Use of evidence in the risk assessment process

In the EU regulatory system for pesticides, the responsibility for demonstrating the safety of an a.s. lies with the companies that wish to place their products on the market. Regulation (EC) No 1107/2009 requires applicants to submit a dossier containing mandatory safety studies and to carry out a review of the scientific literature published over the previous 10 years, addressing side effects of the a.s. and its metabolites on health, the environment and non-target organisms. Third parties may also contribute by providing data, studies and information directly to the Rapporteur Member State and EFSA during the public consultation. Mandatory safety studies cover areas such as the toxicology of the substances, their behaviour in the environment, or their effects on non-target organisms such as birds, fish or bees. The mandatory studies in support of a pesticide application must strictly follow guidance approved by experts at international level and the information must be used in accordance with the methodology endorsed by EU guidance documents; they may, for example, be conducted in compliance with good laboratory practice. The mandatory safety studies are funded by industry and conducted in specialised certified laboratories, which are regularly audited. As part of the application, each study is described in a detailed report that must include raw data. This process allows bodies such as EFSA to verify the reliability and quality of the results and to determine which aspects of the study must be included in the risk assessment.
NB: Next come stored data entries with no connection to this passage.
-- ==== Sys2Proof/Machine/Rings.lean ====
section
/-!
DEFINITION. Command rings (R325 to R332, R335, R229 to R232): doorbells, packet reads, enabling rings, the checks
that every packet passes, and how a ring's command begins.
-/
namespace Sys2Proof.Machine

/-! ### Rings and doorbells (R325 to R327) -/

/-- Packet slots of a ring. -/
def ringSlots (r : Ring) : Nat := 2 ^ r.log2n

/-- A doorbell with tail `t` (R327): accepted, or discarded with BADTAIL; one for a ring that is not set up is
discarded (R312). -/
def doorbell (rk t : Nat) (s : State) : State :=
  let p := rk / 512
  let r := ring s rk
  if !hostReaches s p || held s (portNode p) then s
  else if inD3 s p (rk / 16 % 32) then logAer s p 2
  else if !hasRing rk || !r.en then s
  else
    let n := ringSlots r
    if (t + 2 ^ 32 - r.head.toNat) % 2 ^ 32 ≤ n ∧ (t + 2 ^ 32 - r.tail.toNat) % 2 ^ 32 ≤ n then
      modRing (ringActs s rk) rk fun r => { r with tail := BitVec.ofNat 32 t }
    else modRing s rk fun r => { r with badtail := true }

/-- DOORBELL (R327, R312): bits [31:0] give the tail. -/
def execDoorbell (r : RingRef) (value : BitVec 64) (s : State) : Out := .next (doorbell (ringKey r) (value.toNat % 2 ^ 32) s)

/-- What a host's write of RING_CTL does (R326, R437). -/
def ringCtl (rk : Nat) (v : W64) (s : State) : State :=
  let p := rk / 512
  if !pfWritable s p || !hasRing rk || held s (portNode p) then s
  else
    let x := v.toNat
    let r := ring s rk
    let log2n := bits x 4 1
    let gen := bits x 6 5
    let viol : Bool := r.en && (log2n != r.log2n || gen != r.gen.toNat)
    let r := { r with badtail := r.badtail && !bit x 8, cfgerr := r.cfgerr && !bit x 9, rderr := r.rderr && !bit x 10 }
    let r :=
      if r.en then (if bit x 0 then r else { r with en := false, attempts := 0 })
      else
        let r := { r with log2n := log2n, gen := BitVec.ofNat 2 gen }
        if !bit x 0 then r
        else if log2n < 4 ∨ 11 < log2n ∨ gen = 0 then { r with cfgerr := true }
        else { r with en := true, tail := 0, head := 0, attempts := 0 }
    let s := modRing s rk fun _ => r
    if viol then hregFlag s p 2 (ringBlock rk + 8) else s

/-- RING_CTL (R326). -/
def execRingCtl (r : RingRef) (value : BitVec 64) (s : State) : Out := .next (ringCtl (ringKey r) value s)

/-- A ring is enabled anew: its records count from 0 (R346, R350). -/
def freshRing (e : EvRing) : EvRing :=
  { e with written := 0, head := 0, drops := 0, dropPrio := [0, 0, 0], sinceMsg := 0, firstStamp := 0, fence := 0,
           returning := false, spilled := [], firstSpill := 0, lastPoll := 0 }

/-- Every source's SEQ for a ring starts again from 0 (R346). -/
def freshSeqs (s : State) (rg : Nat) : State := { s with seqs := s.seqs.filter fun e => e.1 / 2 ^ 20 != rg }

/-- What a host's write of EVR_CTL does (R326, R437). -/
def evrCtl (p : Nat) (v : W64) (s : State) : State :=
  if !pfWritable s p || held s (portNode p) then s
  else
    let x := v.toNat
    let rg := devRing p
    let e := evring s rg
    let viol : Bool := e.en && (bits x 5 1 != e.log2n || bits x 14 8 != e.vector || bits x 41 32 != e.modcount || bits x 63 48 != e.modtime)
    let s :=
      if e.en then modEvring s rg fun e => { e with en := bit x 0 }
      else
        let s := modEvring s rg fun e => { e with log2n := bits x 5 1, vector := bits x 14 8, modcount := bits x 41 32, modtime := bits x 63 48 }
        if bit x 0 ∧ 6 ≤ bits x 5 1 ∧ bits x 5 1 ≤ 20 then freshSeqs (modEvring s rg fun e => { freshRing e with en := true }) rg else s
    if viol then hregFlag s p 2 0x10208 else s

/-- EVR_CTL (R326); a LOG2N out of its range leaves EN at 0 (log entry 26). -/
def execEvrCtl (port : BitVec 1) (value : BitVec 64) (s : State) : Out := .next (evrCtl port.toNat value s)

/-! ### What a packet must satisfy (R330 to R332, R6) -/

/-- Generation of an opcode (Table 17.3). -/
def opGen (op : Nat) : Option Nat :=
  if [0x00, 0x01, 0x02, 0x03, 0x10, 0x11, 0x12, 0x18, 0x19, 0x1A, 0x1B, 0x20, 0x21, 0x28, 0x29, 0x2A, 0x30, 0x32, 0x35, 0x40, 0x41, 0x42].contains op then some 1
  else if op = 0x04 then some 2
  else if [0x31, 0x33, 0x34, 0x36, 0x37, 0x38, 0x39].contains op then some 3
  else none

/-- Parameter words that an opcode carries. -/
def opParams (op : Nat) : Nat :=
  if [0x12, 0x21, 0x28, 0x29, 0x30, 0x33, 0x34, 0x40, 0x41].contains op then 1
  else if [0x02, 0x20, 0x2A, 0x31, 0x35, 0x42].contains op then 2
  else if [0x03, 0x10, 0x18, 0x19, 0x1A, 0x1B, 0x32].contains op then 3
  else if op = 0x01 then 5 else if op = 0x36 ∨ op = 0x37 then 7 else 0

/-- The bits of a parameter word that carry a field; the others are reserved (R6; log entry 26). -/
def opMask (op i : Nat) (flag : Bool) : Nat :=
  let all := 2 ^ 64 - 1
  let span (hi lo : Nat) : Nat := 2 ^ (hi + 1) - 2 ^ lo
  match op, i with
  | 0x01, 2 => span 31 0
  | 0x01, 4 => span 31 0
  | 0x03, 1 => span 47 0
  | 0x10, 0 => span 28 0 + span 38 32
  | 0x18, 1 => if flag then span 4 0 + span 11 8 + span 21 16 else all
  | 0x18, 2 => if flag then 0 else span 39 0
  | 0x19, 1 => if flag then span 4 0 + span 11 8 + span 21 16 else 0
  | 0x19, 2 => if flag then 0 else span 39 0
  | 0x21, 0 => span 3 0 + span 31 16
  | 0x29, 0 => span 2 0 + span 27 16
  | 0x2A, 0 => span 2 0
  | 0x32, 1 => span 3 0 + span 23 8
  | 0x33, 0 => span 3 0 + span 23 8
  | 0x34, 0 => span 3 0 + span 23 8
  | _, _ => all

/-- The opcodes that have FLAGS[0]. -/
def opFlag (op : Nat) : Bool := [0x02, 0x18, 0x19, 0x29, 0x2A].contains op

/-- The commands that may be members of a group (R230). -/
def memberOp (op : Nat) : Bool := [0x18, 0x19, 0x31, 0x33, 0x34, 0x28].contains op

/-- The group field is as Table 17.2 says: a number on GROUP_OPEN, GROUP_CLOSE and members, zero otherwise. -/
def groupField (r : Ring) (p : Packet) : Bool :=
  let g := pktGroup p
  if r.gen ≠ 3 then g == 0
  else if pktOp p = 0x38 ∨ pktOp p = 0x39 then g != 0
  else g == 0 || (memberOp (pktOp p) && (r.group.isSome || r.discard == g))

/-- A field of a packet's header that must be zero is not (Table 17.2): an opcode that Table 17.3 does not list has no FLAGS. -/
def headerReserved (r : Ring) (p : Packet) : Bool :=
  bits (p.getD 0 0).toNat 63 48 != 0 || pktVer p != r.gen.toNat || pktFlags p != (if opFlag (pktOp p) then pktFlags p % 2 else 0) || !groupField r p

/-- A reserved bit of a listed opcode's parameter words is set (R6, R330). -/
def paramReserved (p : Packet) : Bool :=
  let op := pktOp p
  (opGen op).isSome && (List.range 7).any fun i =>
    ((pktP p i).toNat &&& (if i < opParams op then 2 ^ 64 - 1 - opMask op i (bit (pktFlags p) 0) else 2 ^ 64 - 1)) != 0

/-- MALFORMED or UNSUPPORTED (R330, R331), which need nothing but the packet and its ring. -/
def packetBad (r : Ring) (p : Packet) : Option Nat :=
  if headerReserved r p || paramReserved p then some 1
  else match opGen (pktOp p) with
    | none => some 2
    | some g => if g > r.gen.toNat then some 2 else none

/-- The commands of the sequencer (R329). -/
def seqOp (op : Nat) : Bool := decide (op ≤ 4)

/-- FW_PUSH and GET_INFO, which the boot ROM also serves. -/
def romOp (op : Nat) : Bool := op == 0x35 || op == 0x30

/-- The statuses that rank before a command's own checks: NOT_READY, BAD_CONTEXT, CONTEXT_LOST on an ended context
(R377), NOT_PRIMARY, GUARD_FAIL (R329, R332, R322, R336, R335). GET_INFO and GET_HISTORY are served to PFs alone (DEDUCED, log entry 26). -/
def headerStatus (s : State) (rk : Nat) (p : Packet) : Option Nat :=
  let op := pktOp p
  let fw := s.dev.fwState.toNat
  let fn := rk / 16 % 32
  let prim : Bool := rk / 512 == s.dev.primary && fn == 0
  if (fw = 1 ∨ fw = 2) ∧ !romOp op ∧ op ≠ 0 then some 4
  else if fw = 4 ∧ !seqOp op ∧ !romOp op then some 4
  else if (fw = 2 ∨ fw = 4) ∧ romOp op ∧ !(prim && rk % 16 == 0) then some 4
  else if (if namesNoContext op then pktCtx p != 0 else !ringOwns s rk (pktCtx p)) then some 3
  else if !namesNoContext op ∧ op ≠ 0x42 ∧ op ≠ 0x12 ∧ op ≠ 0x11 ∧ ((Tbl.get? s.ctxs (pktCtx p)).map (·.ended)).getD false then some 15
  else if [0x31, 0x33, 0x34, 0x35, 0x37].contains op ∧ !prim then some 5
  else if (op = 0x30 ∨ op = 0x32) ∧ fn ≠ 0 then some 5
  else if (op = 0x36 ∨ op = 0x37) ∧
      (!((List.range 6).all fun i => pktP p i == 0) || pktP p 6 != ~~~ (p.getD 0 0)) then some 6
  else none

/-! ### Reading packets (R327, R328) -/

/-- The answer to an earlier packet of a ring has not yet been issued to host memory. -/
def answerPending (s : State) (rk : Nat) : Bool :=
  let mine (x : Record) : Bool := x.scls == 0 && x.srcid == rk
  ((s.mesh ++ s.inbox).any fun m => match m.pay with | .record x => mine x | _ => false) ||
    (s.ports.any fun p => p.2.buf.any mine) || s.evrings.any fun e => e.2.spilled.any fun y => mine y.1

/-- The packet at CMD_HEAD can be read now: what the host wrote through BAR2 has been performed (R195). -/
def readable (s : State) (rk : Nat) : Bool :=
  let r := ring s rk
  let p := rk / 512
  r.en && r.cur.isNone && r.head != r.tail && (port s p).linkUp && s.dev.power == .active && !inD3 s p (rk / 16 % 32) && !held s (portNode p) &&
    hasRing rk && !answerPending s rk && !bar2Pending s p

/-- An open group fails (R230): its members complete with GROUP_ABORTED in order, then the refused packet with its
own status. -/
def groupFail (s : State) (rk status : Nat) : State :=
  let members := match (ring s rk).group with | some (_, ms) => ms | none => []
  let s := members.foldl (fun s m => answerPacket s rk m.1 1 19 0 0 0 0 0) s
  finishWith (modRing s rk fun r => { r with group := none }) rk status

/-- PACKET_READ (R327): counted in CMD_HEAD and dispatched; MALFORMED and UNSUPPORTED are answered at once. -/
def packetRead (rk : Nat) (words : List W64) (s : State) : State :=
  if !readable s rk then s
  else
    let n := if (ring s rk).gen = 1 then 4 else 8
    let pkt : Packet := (List.range n).map fun i => words.getD i 0
    let s := modRing { s with nextMsg := s.nextMsg + 1 } rk fun r =>
      { r with head := r.head + 1, attempts := 0, cur := some pkt, st := .ready, readNo := s.nextMsg }
    match packetBad (ring s rk) pkt with
    | some st => if (ring s rk).group.isSome then groupFail s rk st else finishWith s rk st
    | none => s

/-- PACKET_READ (R327). -/
def execPacketRead (r : RingRef) (words : List (BitVec 64)) (s : State) : Out := .next (packetRead (ringKey r) words s)

/-- PACKET_READ_RETRY (R327): a read that failed; the third failure disables the ring with RDERR. -/
def packetReadRetry (rk : Nat) (s : State) : State :=
  if !readable s rk then s
  else modRing s rk fun r =>
    if r.attempts < 2 then { r with attempts := r.attempts + 1 } else { r with attempts := 0, en := false, rderr := true }

/-- PACKET_READ_RETRY (R327). -/
def execPacketReadRetry (r : RingRef) (s : State) : Out := .next (packetReadRetry (ringKey r) s)

/-! ### How a command begins (R328, R329, R229 to R232) -/

/-- A firmware command waits for one read earlier on another ring (R329); FW_PUSH and GET_INFO wait in state 1. -/
def fwTurn (s : State) (rk : Nat) (p : Packet) : Bool :=
  if seqOp (pktOp p) then true
  else if s.dev.fwState = 1 ∧ romOp (pktOp p) then false
  else if headerStatus s rk p = some 4 then true
  else s.rings.all fun e =>
    e.1 == rk || e.2.st != .ready || decide ((ring s rk).readNo < e.2.readNo) ||
      (match e.2.cur with
        | none => true
        | some q => seqOp (pktOp q) || headerStatus s e.1 q == some 4)

/-- The sequencer that runs a fast-path command is not held (R45); the management core runs on through a hold, which it counts
(R393). -/
def cmdAwake (s : State) (rk : Nat) (p : Packet) : Bool :=
  s.dev.power == .active && !dark s && !(seqOp (pktOp p) && held s (portNode (rk / 512)))

/-- A packet while its ring's group is open (R230, R231): a member is checked and taken, with the status of its check; GROUP_CLOSE
goes on unless the header checks refuse it; anything else fails the group, and is refused with the first of its statuses
(R335). -/
def inGroup (check : State → Nat → Packet → Nat) (s : State) (rk : Nat) (p : Packet) (num : Nat) (members : List (Packet × Nat))
    (body : State → Nat → Packet → State) : State :=
  let status := headerStatus s rk p
  if memberOp (pktOp p) ∧ pktGroup p = num ∧ members.length < 64 then
    modRing s rk fun r => { r with cur := none, group := some (num, members ++ [(p, status.getD (check s rk p))]) }
  else if pktOp p = 0x39 ∧ pktGroup p = num then (match status with | some st => finishWith s rk st | none => body s rk p)
  else groupFail s rk (status.getD 20)

/-- The step of a ring's command with opcode `op` (R328, R335): checks that come first, then its own meaning, which
goes on for a command that has begun; `check` is the status of its own check as a member of a group, 0 where it passes. -/
def runChecked (check : State → Nat → Packet → Nat) (op : Nat) (r : RingRef) (body : State → Nat → Packet → State) (s : State) : State :=
  let rk := ringKey r
  match (ring s rk).cur with
  | none => s
  | some p =>
    if pktOp p ≠ op || !cmdAwake s rk p then s
    else if (ring s rk).st ≠ .ready then body s rk p
    else if !fwTurn s rk p then s
    else match (ring s rk).group with
      | some (num, members) => inGroup check s rk p num members body
      | none =>
        if headerStatus s rk p = some 4 then finishWith s rk 4
        else if pktGroup p ≠ 0 ∧ pktGroup p = (ring s rk).discard ∧ pktOp p ≠ 0x38 then
          finishWith (if pktOp p = 0x39 then modRing s rk fun r => { r with discard := 0 } else s) rk 20
        else match headerStatus s rk p with
          | some st => finishWith s rk st
          | none => body s rk p

/-- The step of a command that its own check cannot refuse as a member of a group. -/
def runCommand (op : Nat) (r : RingRef) (body : State → Nat → Packet → State) (s : State) : State := runChecked (fun _ _ _ => 0) op r body s

/-- What a command that takes one step answers: a refusal with status and REASON, not yet, or its effect with payload. -/
inductive Answer where
  | refuse (status reason : Nat)
  | later
  | done (s : State) (w4 w5 : W64)

/-- Finish a ring's command with its answer; one that must wait has begun. -/
def answer (s : State) (rk : Nat) : Answer → State
  | .refuse st reason => finish s rk st reason 0 0 0 0
  | .later => modRing s rk fun r => { r with st := .begun }
  | .done s w4 w5 => finish s rk 0 0 w4 w5 0 0

/-- NOP (R334). -/
def execNop (r : RingRef) (s : State) : Out := .next (runCommand 0x00 r (fun s rk _ => finishWith s rk 0) s)

end Sys2Proof.Machine
end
Additional information from the scientific literature is particularly important to ensure that risk assessors at national and European level have the necessary evidence on which to base the assessment of a given a.s. This usually includes: original studies on the hazard of the substance; original data and meta-analyses of epidemiological studies; a review report that summarises and aggregates the results of the original studies. Additional data from the scientific literature may be introduced by the Rapporteur Member State or by other parties during the public consultation or other phases of the review process. It is not uncommon for experts from the MSs and EFSA to disagree with industry on the interpretation of study data in the risk assessment. In such cases, the experts involved in the review process apply a different interpretation of the study results in their assessment and may reach their own conclusion.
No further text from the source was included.